-- ==== Sys2Proof/Laws/Calm.lean ====
section
/-! SUPPORT. Calm operations: those that keep the queue of commands, the map, each terrace's reserve and takeover, and the posting queue's bound, begin no RECLAIM, and put no channel into QUARANTINED or RESERVE. Almost every operation is one; one lemma for each says so. -/

namespace Sys2Proof.Machine

/-- What a calm operation keeps. -/
structure Calm (s t : State) : Prop where
  pending : t.pending = s.pending
  map : t.map = s.map
  reserve : ∀ x : Ter, t.ters[x].reserve = s.ters[x].reserve
  busy : ∀ x : Ter, t.ters[x].busy = s.ters[x].busy
  tko : ∀ x : Ter, t.ters[x].tko = s.ters[x].tko
  cmd : ∀ x : Ter, (t.ters[x].cmd.any fun c => c.op == 6) = true → (s.ters[x].cmd.any fun c => c.op == 6) = true
  quar : ∀ p : Phys, t.phys[p].st = .quarantined → s.phys[p].st = .quarantined
  res : ∀ p : Phys, t.phys[p].st = .reserve → s.phys[p].st = .reserve
  fits : s.ledgerFits → t.ledgerFits

/-- The fields that a calm operation may be held to. -/
def State.track (s : State) := (s.pending, s.map, s.ters, s.phys, s.ldg.queue)

theorem Calm.refl (s : State) : Calm s s := ⟨rfl, rfl, fun _ => rfl, fun _ => rfl, fun _ => rfl, fun _ h => h, fun _ h => h, fun _ h => h, fun h => h⟩

theorem Calm.trans {s t u : State} (h : Calm s t) (k : Calm t u) : Calm s u where
  pending := k.pending.trans h.pending
  map := k.map.trans h.map
  reserve x := (k.reserve x).trans (h.reserve x)
  busy x := (k.busy x).trans (h.busy x)
  tko x := (k.tko x).trans (h.tko x)
  cmd x g := h.cmd x (k.cmd x g)
  quar p g := h.quar p (k.quar p g)
  res p g := h.res p (k.res p g)
  fits g := k.fits (h.fits g)

/-- A change outside the tracked fields is calm. -/
theorem Calm.like {s t u : State} (h : Calm s t) (e : u.track = t.track) : Calm s u := by
  simp only [State.track, Prod.mk.injEq] at e
  obtain ⟨e1, e2, e3, e4, e5⟩ := e
  exact ⟨e1.trans h.pending, e2.trans h.map, fun x => e3 ▸ h.reserve x, fun x => e3 ▸ h.busy x, fun x => e3 ▸ h.tko x, fun x => e3 ▸ h.cmd x,
    fun p => e4 ▸ h.quar p, fun p => e4 ▸ h.res p, fun g => by unfold State.ledgerFits; rw [e5]; exact h.fits g⟩

/-! ## Updates -/

section
variable {s t : State}

theorem Calm.modL (n : Log) (f : LCh → LCh) (h : Calm s t) : Calm s (t.modL n f) := h.like rfl
theorem Calm.modQ (n : Log) (q : Qn) (f : Que → Que) (h : Calm s t) : Calm s (t.modQ n q f) := h.like rfl
theorem Calm.modI (n : Log) (x : Fin 4) (f : TIn → TIn) (h : Calm s t) : Calm s (t.modI n x f) := h.like rfl
theorem Calm.modA (n : Log) (q : Qn) (id : Nat) (f : Acc → Acc) (h : Calm s t) : Calm s (t.modA n q id f) := h.like rfl
theorem Calm.modBed (n : Log) (f : Bed → Bed) (h : Calm s t) : Calm s (t.modBed n f) := h.like rfl
theorem Calm.modS (sl : SliceN) (f : Slice → Slice) (h : Calm s t) : Calm s (t.modS sl f) := h.like rfl
theorem Calm.modD (d : Dom) (f : DomSt → DomSt) (h : Calm s t) : Calm s (t.modD d f) := h.like rfl

/-- An update of a physical channel that does not put it into QUARANTINED or RESERVE. -/
theorem Calm.modP (p : Phys) (f : PCh → PCh) (hf : ∀ c, (f c).st = c.st ∨ ((f c).st ≠ .quarantined ∧ (f c).st ≠ .reserve)) (h : Calm s t) :
    Calm s (t.modP p f) := by
  refine h.trans { Calm.refl t with
    pending := rfl, map := rfl, reserve := fun _ => rfl, busy := fun _ => rfl, tko := fun _ => rfl, cmd := fun _ g => g, fits := fun g => g, quar := ?_, res := ?_ }
  all_goals
    intro r
    simp only [State.modP_phys]
    split
    · next e =>
      subst e
      rcases hf t.phys[p] with e | e
      · rw [e]; exact id
      · intro g; first | exact absurd g e.1 | exact absurd g e.2
    · exact id

/-- An update of a physical channel that keeps its state. -/
theorem Calm.modPk (p : Phys) (f : PCh → PCh) (hf : ∀ c, (f c).st = c.st) (h : Calm s t) : Calm s (t.modP p f) := .modP p f (fun c => .inl (hf c)) h
theorem Calm.modC (p : Phys) (f : CCnt → CCnt) (h : Calm s t) : Calm s (t.modC p f) := .modPk p _ (fun _ => rfl) h

/-- An update of a terrace that keeps its reserve, takeover and command, or ends the command. -/
theorem Calm.modT (x : Ter) (f : TerSt → TerSt) (hr : ∀ c, (f c).reserve = c.reserve) (hb : ∀ c, (f c).busy = c.busy) (hk : ∀ c, (f c).tko = c.tko)
    (hc : ∀ c, ((f c).cmd.any fun c => c.op == 6) = true → (c.cmd.any fun c => c.op == 6) = true) (h : Calm s t) : Calm s (t.modT x f) := by
  refine h.trans { Calm.refl t with
    pending := rfl, map := rfl, quar := fun _ g => g, res := fun _ g => g, fits := fun g => g, reserve := ?_, busy := ?_, tko := ?_, cmd := ?_ }
  all_goals
    intro y
    simp only [State.modT_ters]
    split
    · next e => subst e; first | exact hr _ | exact hb _ | exact hk _ | exact hc _
    · first | rfl | exact id

/-- An update of a terrace's other fields. -/
theorem Calm.modTk (x : Ter) (f : TerSt → TerSt) (hf : ∀ c, ((f c).reserve, (f c).busy, (f c).tko, (f c).cmd) = (c.reserve, c.busy, c.tko, c.cmd)) (h : Calm s t) :
    Calm s (t.modT x f) := by
  have e := fun c => by simpa only [Prod.mk.injEq] using hf c
  exact .modT x f (fun c => (e c).1) (fun c => (e c).2.1) (fun c => (e c).2.2.1) (fun c g => by rw [← (e c).2.2.2]; exact g) h

theorem Calm.send (n : Log) (k : Pkt) (h : Calm s t) : Calm s (t.send n k) := by unfold State.send; split; exacts [h, h.like rfl]

theorem Calm.foldl {α : Type} (f : State → α → State) (l : List α) (hf : ∀ t a, Calm s t → Calm s (f t a)) (h : Calm s t) : Calm s (l.foldl f t) := by
  induction l generalizing t with
  | nil => exact h
  | cons a l ih => exact ih (hf t a h)

theorem Calm.sweep {α : Type} (l : List α) (f : State → α → State) (hf : ∀ t a, Calm s t → Calm s (f t a)) (h : Calm s t) : Calm s (t.over l f) := .foldl f l hf h
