-- ==== Sys2Proof/Tests/Slice0.lean ====
section
/-! SUPPORT. Tests: the checks of WellFormed refuse ill-formed commands, every statement's hypotheses hold together in a concrete state, and some results of the spec's tables, each on a small state over the reset state. -/

namespace Sys2Proof.Tests

open Sys2Proof Sys2Proof.Machine

set_option Elab.async false

/-! ## Small states -/

/-- A requester of domain 1 with the secure attribute. -/
def wRqr : Rqr := { dom := 1, sec := true }
/-- A locked block in SERVICEABLE mode with domain 1 secure and holding every right, 1,008 aclk after power-on. -/
def wLocked : State :=
  { State.reset with
    porN := true, hrstN := true, aclk := 1008, hclk := 2016
    gate := { State.reset.gate with st := .locked, locked := true, mode := true, svcPath := true }
    doms := State.reset.doms.set 1 { sec := true, arb := true, bcast := true, svc := true, wins := (Vector.replicate 64 {}).set 0 { base := 0, limit := 255, r := true, w := true, l := true } } }
/-- The locked block with physical channel 0 ACTIVE. -/
def wRun : State := wLocked.modP 0 fun c => { c with st := .active }
/-- An ACTIVE CMD queue of domain 1 on logical channel 0, changed by `f`. -/
def wQ (f : Que → Que := id) : State :=
  wRun.modQ 0 0 fun u => f { u with st := .active, cfg := { u.cfg with valid := true, dom := 1, window := 4, initWords := 16, fifo := 96, cringLog := 4, cringBase := 4096 }, wordCr := 16 }
/-- The locked block without power-on reset behind it: the Gatehouse in state `g`. -/
def wBoot (g : Gate → Gate) : State := { State.reset with porN := true, aclk := 3000, gate := g State.reset.gate }

/-- What a command leaves, or the state before it when it does not go on. -/
def wNext (c : Instr) (s : State) : State := match exec c s with
  | .next t => t
  | .fault _ | .refused _ => s

/-! ## Well-formed commands -/

theorem test_wf_key : KpRsp.wf (.key [0]) = false ∧ (Instr.keyPortResponse (.key [0])).wf = false ∧ (Instr.keyPortResponse (.key [0, 0, 0, 0])).wf = true := by decide
theorem test_wf_heads : (Instr.ledgerValidation [[]] (zeros 32)).wf = false := by decide
theorem test_wf_head_length : (Instr.ledgerValidation (List.replicate 16 (zeros 31)) (zeros 32)).wf = false := by decide
theorem test_wf_log_length : (Instr.ledgerValidation (List.replicate 16 (zeros 32)) (zeros 31)).wf = false := by decide
theorem test_wf_headers : (Instr.headersRead (zeros 64) (zeros 63)).wf = false ∧ (Instr.headersRead (zeros 63) (zeros 64)).wf = false := by decide
theorem test_wf_service_header : (Instr.serviceLoadGo (zeros 63) wRqr).wf = false := by decide
theorem test_wf_readback : (Instr.ldgReadbackDone (zeros 31)).wf = false := by decide
theorem test_wf_descriptor : (Instr.cmd 0 { queue := 0, seq := 0, desc := zeros 63, descPsn := false, payload := [], psn := [], fault := .none, upset := [] }).wf = false := by decide
theorem test_wf_poison_flags : (Instr.deliverIn 0 0 (zeros 65) [false] 0 true []).wf = false ∧ (Instr.deliverIn 0 0 (zeros 65) [false, false] 0 true []).wf = true := by decide
theorem test_wf_payload_length : (Instr.deliverIn 0 0 (zeros 8193) (List.replicate 129 false) 0 true []).wf = false := by decide +kernel
theorem test_wf_read_beat : (Instr.readResponse 0 0 [{ bytes := zeros 63, psn := false }] 0 0 ⟨[], []⟩).wf = false := by decide
theorem test_wf_read_beats : (Instr.readResponse 0 0 (List.replicate 3 { bytes := zeros 64, psn := false }) 0 0 ⟨[], []⟩).wf = false := by decide

/-! ## Start-up -/

/-- A key of 32 bytes, 1 to 32. -/
def wKey : List Byte := leBytes 32 0x201f1e1d1c1b1a191817161514131211100f0e0d0c0b0a090807060504030201
/-- A boot image of 384 bytes: MODE, Sundial and arbiter sections with reset values, VERSION 7, and the tag that the key gives it. -/
def wImg : List Byte :=
  leBytes 64 0x3000000025a4d013600000007000001800001000147494d5a
    ++ leBytes 64 0x4000000100000000030000000000000040000000c00000000200000000000000400000008000000001
    ++ leBytes 64 0x0 ++ leBytes 64 0x5dc05dc05dc05dc05dc05dc05dc05dc00000000012c07d0
    ++ leBytes 64 0x20000040320 ++ leBytes 32 0 ++ leBytes 32 0xdb9ad8b96538ab1d28c0b5d21ef9675c86095ea1b9d75d22fae108e57a02bf81
/-- A service image of 640 bytes for logical channel 0 under boot VERSION 0. -/
def wSvc : List Byte :=
  leBytes 128 0x80000001c0000000060000000000000140000000800000000500000000000000000000000000000000000000000000000100000001000000000000000000000002000000025a4d013600000007000002800002000147494d5a
    ++ leBytes 64 0x64000000800500 ++ leBytes 416 0 ++ leBytes 32 0x5defb034895e768c1fd3d45439e8f401b699a0bc8daceaaee89e3ce842b02729
/-- Head slot 0 with LSEQ 16, and its record at log position 32. -/
def wHead : List Byte := leBytes 32 0xf6134e3749af5a63000000000000000000000000000000100000000000000000
def wLog : List Byte := leBytes 32 0x2a6ea7078fcb32c9000000000000000000000000000000100000000000000000
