-- ==== Sys2Proof/Machine/Sequence.lean ====
section
/-!
DEFINITION. The reset sequence as a state machine, row by row of rule R118: the processor's turn in each phase, and
whose turn is next (rule R126).
-/
namespace Sys2Proof.Machine

/-- A read of reset exception processing: it is refused (rule R50), waits for the bus (rules R115, R118) or for the answer
to the acknowledge cycle (rule R126), is to be made again after a retry, is on the bus unanswered (rules R45, R57), fails
(rule R91), or its value goes on. -/
def State.readThen (s : State) (cause : ReadCause) (a : Long) (go : Long → State → State) :
    Host.Outcome State Fault Refusal :=
  match s.busRead a with
  | .translated => .refused .translationEnabled
  | .noBus => .next s
  | .acknowledging => .next s.awaitAcknowledge
  | .retried => .next s.endTransfer
  | .unanswered => .next (s.holdTransfer cause a)
  | .failed => .next ((s.endTransfer.record (.readFailed cause a)).raise (.resetFetchFault a))
  | .value v => .next (go v (s.endTransfer.record (.read cause a v)))

/-- The next of the seven bus events of reset exception processing (rules R86, R87, R88, R118). -/
def State.processEvent (s : State) (e : BusEvent) : Host.Outcome State Fault Refusal :=
  match e with
  | .iack => .next (if s.bg then s.acknowledge else s)
  | .vector0 => s.readThen .exceptionVectorFetch s.vectorBase
      fun v t => { t with phase := .processing (.vector1 v) }
  | .vector1 v0 => s.readThen .exceptionVectorFetch (s.vectorBase + 4)
      fun v t => t.loadVector v0 v
  | .prefetch k => s.readThen .disabledCache (s.prefetchAddr k)
      fun w t => t.storePrefetch k w

/-- A faulted state: it waits while a move is to come or RSTI is on its way through the synchroniser, and otherwise
the machine stops with the fault (rules R91, R92; log 11). -/
def State.standFaulted (s : State) (f : Fault) : Host.Outcome State Fault Refusal :=
  if s.rsti || !s.schedule.isEmpty then .next s else .fault f

/-- Executing (beyond the spec's run): while an assertion of RSTI is on its way through the synchroniser only the
clock passes, otherwise the instruction at PC is run (rules R27, R125; log 12). -/
def State.execute (s : State) : Host.Outcome State Fault Refusal :=
  if s.rsti then .next s else s.runInstruction

/-- The row of rule R118 for the phase the processor is in; no assertion of RSTI is recognised. -/
def State.phaseRow (s : State) : Host.Outcome State Fault Refusal :=
  match s.phase with
  | .running => s.execute
  | .asserted => .next (if s.negationSeen then s.beginHold else s)
  | .hold (n + 1) => .next { s with phase := .hold n }
  | .hold 0 => .next s.endHold
  | .awaitBus => .next (if s.bg then s.takeOwnership else s)
  | .processing e => s.processEvent e
  | .done => .next s.beginExecution
  | .faulted f => s.standFaulted f

/-- The processor's turn, one clock: a recognised assertion of RSTI comes before everything (rules R81, R92, R118 first
row); in `Asserted` it has already had its effect. -/
def State.clockTurn (s : State) : Host.Outcome State Fault Refusal :=
  if s.tick.assertionSeen && s.phase != .asserted then .next s.tick.abandon else s.tick.phaseRow

/-- One turn: the next of the schedule, or the processor's when the schedule is empty (rule R126; log 1). -/
def State.takeTurn (s : State) : Host.Outcome State Fault Refusal :=
  match s.schedule with
  | [] => s.clockTurn
  | .clock :: rest => ({ s with schedule := rest }).clockTurn
  | .env m :: rest => .next (({ s with schedule := rest }).applyEnv m)

end Sys2Proof.Machine
end

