/-- PF makes no difference to the fetch but that, stale, it may be served itself (rules R64, R121). -/
theorem fetch_without_pf (s : State) :
    (s.prefetchStale = true ∧ s.fetch = .prefetched) ∨ s.fetch = ({ s with pf := [] }).fetch := by
  cases ht : s.translationOn with
  | true => exact .inr ((fetch_of_translationOn ht).trans (fetch_of_translationOn (s := { s with pf := [] }) ht).symm)
  | false =>
    have hs := fetch_of_translationOff ht
    split at hs
    · next h => exact .inl ⟨(Bool.and_eq_true_iff.1 h).1, hs⟩
    · exact .inr (hs.trans (fetch_of_not_stale (s := { s with pf := [] }) ht rfl).symm)

/-- In `Running` only the clock passes while an assertion of RSTI is on its way through the synchroniser. -/
theorem step_of_running_asserted (h : s.undisturbed) (hr : s.rsti = true) (hp : s.phase = .running) :
    step s = .next s.ticked := by
  rw [step_of_undisturbed h, phaseRow_running (s := s.ticked) hp]
  exact if_pos hr

/-- A whole long word fetched is refused: it decodes to an instruction, which refuses, or has the unnamed verdict. -/
theorem runInstruction_of_longBytes {w : Long} (hf : s.fetch = .bytes (longBytes w)) :
    ∃ r, s.runInstruction = .refused r := by
  obtain ⟨i, rest, hd⟩ | hd := decoderVerdictOnEveryWord (w.extractLsb' 24 8) (w.extractLsb' 16 8)
    [w.extractLsb' 8 8, w.extractLsb' 0 8]
  · obtain ⟨r, hr⟩ := exec_refused i
    exact ⟨r, (runInstruction_of_decoded hf hd).trans (hr s)⟩
  · exact ⟨_, runInstruction_of_notInSource hf hd⟩

end

/-- Settles O45: the row `Running`, and running an instruction that decodes. -/
theorem stepRunsDecodedInstruction : Obligations.StepRunsDecodedInstruction :=
  fun _ _ _ _ hn hr hp hf hd => (step_of_running hn hr hp).trans (runInstruction_of_decoded hf hd)

/-- Settles O46: the fetch reads memory as it sees it, which differs from memory by pending write-backs only; what it
may serve instead is a non-empty PF that memory no longer holds. -/
theorem fetchReadsAtPc : Obligations.FetchReadsAtPc := by
  intro s ht hc hb hr
  have hbus := busBytes_of_answered hc hb hr
  refine ⟨fun w hwb hw hpf => ?_, ?_, fun a => settleWriteBacks_readByte _ 0 s.writeBacks s.mem a⟩
  · have hbytes : s.fetchMemory.bytesFrom s.pc 4 = longBytes w := by
      rw [fetchMemory_of_settled hwb, Memory.bytesFrom_of_longAt hw]
    have hstale : s.prefetchStale = false := by
      refine eq_false_of_ne_true fun h => ?_
      obtain ⟨w', ws, hws, hne⟩ := prefetchStale_iff.1 h
      obtain hnil | hhead := hpf
      · simp [hws] at hnil
      · obtain rfl : w' = w := by simpa [hws] using hhead
        exact hne hbytes
    rw [fetch_of_not_stale ht hstale, hbus, hbytes]
  · rw [fetch_of_translationOff ht]
    split
    · next h =>
      obtain ⟨w, ws, hws, -⟩ := prefetchStale_iff.1 (Bool.and_eq_true_iff.1 h).1
      exact .inl ⟨rfl, by simp [hws]⟩
    · exact .inr hbus

/-- Settles O47: the row `Done`; and in `Running` whichever of its sources the fetch takes, what it reads is refused. -/
theorem firstInstructionIsRefused : Obligations.FirstInstructionIsRefused := by
  refine ⟨fun s hu hp => ?_, fun s w hn hr hp ht hb hresp hwb hw => ?_⟩
  · rw [step_of_undisturbed hu, phaseRow_done (s := s.ticked) hp]
    rfl
  · rw [step_of_running hn hr hp]
    have hfetch := fetch_of_translationOff (s := s.ticked) ht
    split at hfetch
    · exact ⟨_, runInstruction_of_prefetched hfetch⟩
    · cases hc : s.cacr.ie with
      | true =>
        refine runInstruction_of_longBytes (w := Config.cachedWord s.ticked.clock) (hfetch.trans ?_)
        simp only [State.busBytes, State.ticked_cacr, hc, if_true]
      | false =>
        refine runInstruction_of_longBytes (w := w) (hfetch.trans ?_)
        rw [busBytes_of_answered (s := s.ticked) hc hb hresp, fetchMemory_of_settled (s := s.ticked) hwb]
        exact congrArg _ (Memory.bytesFrom_of_longAt hw)

/-- Settles O48: the placed long word is what the fetch reads. -/
theorem placedInstructionRuns : Obligations.PlacedInstructionRuns := by
  intro s nbits w i h
  obtain ⟨rest, hd⟩ : ∃ rest, decode (longBytes (tableLong nbits w)) = .ok (i, rest) := by
    unfold decodeTableWord at h
    split at h
    · next i' rest hd =>
      cases h
      exact ⟨rest, hd⟩
    · cases h
  refine stepRunsDecodedInstruction _ _ rest i trivial rfl rfl ?_ hd
  rw [fetch_of_not_stale rfl rfl, busBytes_of_answered rfl rfl rfl, fetchMemory_of_settled rfl]
  exact congrArg _ (Memory.bytesFrom_writeLong s.mem s.pc (tableLong nbits w))

/-- Settles O52: without PF the fetch is the bus's; with it, that or the stale prefetched long words, which are
refused. -/
theorem prefetchedWordsAreNeverDecoded : Obligations.PrefetchedWordsAreNeverDecoded := by
  intro s t ht hp hn
  have hpt : t.phase = .running := by rw [ht]; exact hp
  have hnt : t.processorNext := by rw [ht]; exact hn
  have hrt : t.rsti = s.rsti := by rw [ht]
  have hticked : t.ticked = { s.ticked with pf := [] } := by rw [ht]; rfl
  have hseent : t.ticked.assertionSeen = s.ticked.assertionSeen := by rw [hticked]; rfl
  cases hseen : s.ticked.assertionSeen with
  | true =>
    rw [step_of_recognised hn hseen (by simp [hp]), step_of_recognised hnt (hseent.trans hseen) (by simp [hpt]),
      hticked]
    exact .inr (.inl ⟨_, rfl, rfl⟩)
  | false =>
    cases hr : s.rsti with
    | true =>
      rw [step_of_running_asserted ⟨hn, hseen⟩ hr hp,
        step_of_running_asserted ⟨hnt, hseent.trans hseen⟩ (hrt.trans hr) hpt, hticked]
      exact .inr (.inl ⟨_, rfl, rfl⟩)
    | false =>
      rw [step_of_running hn hr hp, step_of_running hnt (hrt.trans hr) hpt, hticked]
      obtain ⟨hstale, hserved⟩ | hfetch := fetch_without_pf s.ticked
      · exact .inl ⟨runInstruction_of_prefetched hserved, prefetchStale_iff.1 hstale⟩
      · obtain ⟨hwait, hwaitt⟩ | hfault | hrefused := runInstruction_agree hfetch.symm rfl
        · exact .inr (.inl ⟨_, hwait, hwaitt⟩)
        · exact .inr (.inr (.inl hfault))
        · exact .inr (.inr (.inr hrefused))

end Sys2Proof.Machine
end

About this task | How many lines in the records hold the string "physical"? The number alone is the answer.

Task response | 3